Extract all lines that hold "BitVec" from the records below.

Collected data:
'''

/-! ## Every obligation with hypotheses: they can be met together, at the boundaries of each clause -/

theorem witness_HwresetHasPriorityOverEverything :
    ({ State.reset with flight := some .transform, stepCounter := 40, port := [.rst] } : State).port = .rst :: [] := by decide
theorem witness_ResetTwiceIsResetOnce : ({ State.reset with err := true, mem := [(5, 7#8)] } : State).Idle := by decide
theorem witness_NothingSurvivesAReset :
    State.reset.Idle ∧ ({ State.reset with x := v17Registers } : State).Idle ∧
      exec .reset State.reset = .next { State.reset with rsp := some .ok } ∧
      exec .reset { State.reset with x := v17Registers } = .next { State.reset with rsp := some .ok } :=
  ⟨by decide, by decide, rfl, rfl⟩
theorem witness_EncodeWritesThePaddedMessage :
    (0xFF#440).toNat < 2 ^ (8 * (1#6).toNat) ∧ (55#6).toNat ≤ 55 ∧ 55 < (56#6).toNat ∧ (0#6).toNat ≤ 55 ∧
      3 < ((55#6).toNat + 4) / 4 ∧ ((52#6).toNat + 4) / 4 ≤ 63 / 4 ∧ ((51#6).toNat + 4) / 4 ≤ 55 / 4 ∧ 55 / 4 ≠ 14 ∧ 55 / 4 ≠ 15 := by
  decide
theorem witness_EncodeTooLongWritesNothing : 55 < (56#6).toNat ∧ 55 < (63#6).toNat := by decide
theorem witness_MessageIsPackedLittleEndian : (55#6).toNat ≤ 55 ∧ 54 < (55#6).toNat ∧ (0#6).toNat ≤ 55 := by decide
theorem witness_EncodeOnAZeroBufferMakesTheBlock :
    (55#6).toNat ≤ 55 ∧ ∀ i < 16, State.reset.word i = 0 := by decide
theorem witness_StaleWordsSurviveAShorterEncode :
    (55#6).toNat ≤ 55 ∧ (0#6).toNat ≤ 55 ∧ ((0#6).toNat + 4) / 4 ≤ 1 ∧ 1 < ((4#6).toNat + 4) / 4 := by decide
theorem witness_LongerEncodeHidesTheEarlierOne :
    (3#6).toNat ≤ 55 ∧ (55#6).toNat ≤ 55 ∧ ((3#6).toNat + 4) / 4 ≤ ((0#6).toNat + 4) / 4 := by decide
theorem witness_MessageBytesFromLenOnAreIgnored :
    ∀ a < (1#6).toNat, (0xFF61#440).extractLsb' (8 * a) 8 = (0x61#440).extractLsb' (8 * a) 8 := by decide
theorem witness_StepsDoTheirRound : 0 < 4 ∧ 3 < 4 := by decide
theorem witness_RotationMovesEveryBit : 0 < 1 ∧ 1 < 32 ∧ 0 < 31 ∧ 31 < 32 := by decide
theorem witness_TransformIsInjective :
    stepQuad (roundFn (quarter 0#6)) 0#6 [] Quad.iv = stepQuad (roundFn (quarter 0#6)) 0#6 [] Quad.iv ∧
      transformQuad [] Quad.iv = transformQuad [] Quad.iv := ⟨rfl, rfl⟩
theorem witness_DigestStringIsUpperCaseHex : (0#6).toNat ≤ 55 ∧ (55#6).toNat ≤ 55 := by decide
theorem witness_DigestIsEncodeTransformFinalize :
    (0xFF#440).toNat < 2 ^ (8 * (1#6).toNat) ∧ (55#6).toNat ≤ 55 ∧ 55 < (56#6).toNat := by decide
theorem witness_DigestTooLongFaultsAsAWhole : 55 < (56#6).toNat ∧ 55 < (63#6).toNat := by decide
theorem witness_DigestChainsFromTheHeldRegisters : (55#6).toNat ≤ 55 ∧ (0#6).toNat ≤ 55 := by decide
theorem witness_DigestOnAFreshEngineIsTheMessageDigest : (55#6).toNat ≤ 55 ∧ State.reset.Fresh := by decide
theorem witness_ReservedOpcodesRaiseIllegalCommand : 5 ≤ (5#3).toNat ∧ 5 ≤ (6#3).toNat ∧ 5 ≤ (7#3).toNat := by decide
theorem witness_FaultsArePrecise :
    State.reset.rsp = none ∧
      exec .reserved5 State.reset = .next (State.reset.enterFault .illegalCommand) ∧
      (State.reset.enterFault .illegalCommand).rsp = some (.rejected .illegalCommand) := ⟨rfl, rfl, rfl⟩
theorem witness_OnlyTheTwoFaultsExist : State.reset.rsp = none := by decide
theorem witness_OnlyResetsClearTheFaultRecord :
    Instr.finalize ≠ .reset ∧ Instr.finalize ≠ .hwreset ∧
      exec .finalize (State.reset.recordFault .msgTooLong) =
        .next ((State.reset.recordFault .msgTooLong).respond (digestResponse Quad.iv)) ∧
      (State.reset.recordFault .msgTooLong).err = true ∧ (State.reset.recordFault .msgTooLong).cause ≠ none :=
  ⟨by decide, by decide, rfl, rfl, by decide⟩
theorem witness_OnlyTheNamedInstructionsWrite :
    exec .finalize State.reset = .next (State.reset.respond (digestResponse Quad.iv)) := rfl
theorem witness_BufferReadsWhatWasWritten :
    (0 % 4 = 0 ∧ 0 ≤ 60) ∧ (60 % 4 = 0 ∧ 60 ≤ 60) ∧ ¬ (61 % 4 = 0 ∧ 61 ≤ 60) ∧ ¬ (64 % 4 = 0 ∧ 64 ≤ 60) := by decide
theorem witness_DecodeOfEncodeIsTheInstruction : (Instr.encode 1 0xFF).WellFormed ∧ (Instr.stepI 15).WellFormed := by decide
theorem witness_EveryWordDecodes : ((1#3) = 1#3 ∨ (1#3) = 4#3) ∧ 62 < (63#6).toNat := by decide
theorem witness_UnusedFieldsAreIgnored : (5#3) ≠ 1#3 ∧ (5#3) ≠ 4#3 ∧ 56 ≤ (56#6).toNat ∧ 56 ≤ (63#6).toNat := by decide
theorem witness_StepRunsTheDecodedInstruction :
    ({ State.reset with port := [.rst] } : State).port = .rst :: [] ∧
      (State.reset.flight = none ∧ State.reset.view = .command ∧
        ({ State.reset with port := [.cmd 0x003 0] } : State).port = .cmd 0x003 0 :: [] ∧
        decode (.cmd 0x003 0) = .ok .finalize) ∧
      (∀ j : BitVec 6, (j = 0#6 ∨ j = 63#6) →
        ({ State.reset with flight := some .digest, stepCounter := j } : State).stepping = true ∧
        ({ State.reset with flight := some .digest, stepCounter := j } : State).rst = false ∧
        ∃ i, decode (.step j) = .ok i) :=
  ⟨by decide, by decide, fun _ _ => ⟨rfl, rfl, _, rfl⟩⟩
theorem witness_SequencerWalksThroughStep :
    ∀ j : BitVec 6, (j = 0#6 ∨ j = 63#6) →
      ({ State.reset with flight := some .transform, stepCounter := j } : State).stepping = true ∧
      ({ State.reset with flight := some .transform, stepCounter := j } : State).rst = false :=
  fun _ _ => ⟨rfl, rfl⟩
theorem witness_PresentedCommandWaitsWhileBusy :
    ({ State.reset with flight := some (.respond .ok), port := [.cmd 0x003 0] } : State).busy = true ∧
      ({ State.reset with flight := some (.respond .ok), port := [.cmd 0x003 0] } : State).port = .cmd 0x003 0 :: [] := by decide
theorem witness_EveryCommandHasOneResponse :
    ({ State.reset with port := [.cmd 0x002 0] } : State).flight = none ∧
      ({ State.reset with port := [.cmd 0x002 0] } : State).view = .command ∧
      ({ State.reset with port := [.cmd 0x002 0] } : State).port = [.cmd 0x002 0] := by decide
theorem witness_IdleEngineHoldsItsState :
    State.reset.flight = none ∧ State.reset.port = [] ∧
      ({ State.reset with port := [.idle] } : State).port = .idle :: [] := by decide
theorem witness_EveryStepKeepsTheInvariant :
    ({ State.reset with port := [.cmd 0x005 0] } : State).Inv ∧
      step { State.reset with port := [.cmd 0x005 0] } = .next (State.reset.enterFault .illegalCommand) :=
  ⟨by decide, rfl⟩
theorem witness_TheTwoViewsAgree :
    ({ State.reset with view := .sequencer, port := [.cmd 0x002 0, .cmd 0x003 0] } : State).flight = none ∧
      ({ State.reset with view := .sequencer, port := [.cmd 0x002 0, .cmd 0x003 0] } : State).view = .sequencer ∧
      ({ State.reset with view := .sequencer, port := [.cmd 0x002 0, .cmd 0x003 0] } : State).port =
        .cmd 0x002 0 :: [.cmd 0x003 0] ∧
      heldOnly [.cmd 0x003 0] = true ∧ heldOnly [] = true := by decide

'''

▶ **SOLUTION**:
      (∀ j : BitVec 6, (j = 0#6 ∨ j = 63#6) →
    ∀ j : BitVec 6, (j = 0#6 ∨ j = 63#6) →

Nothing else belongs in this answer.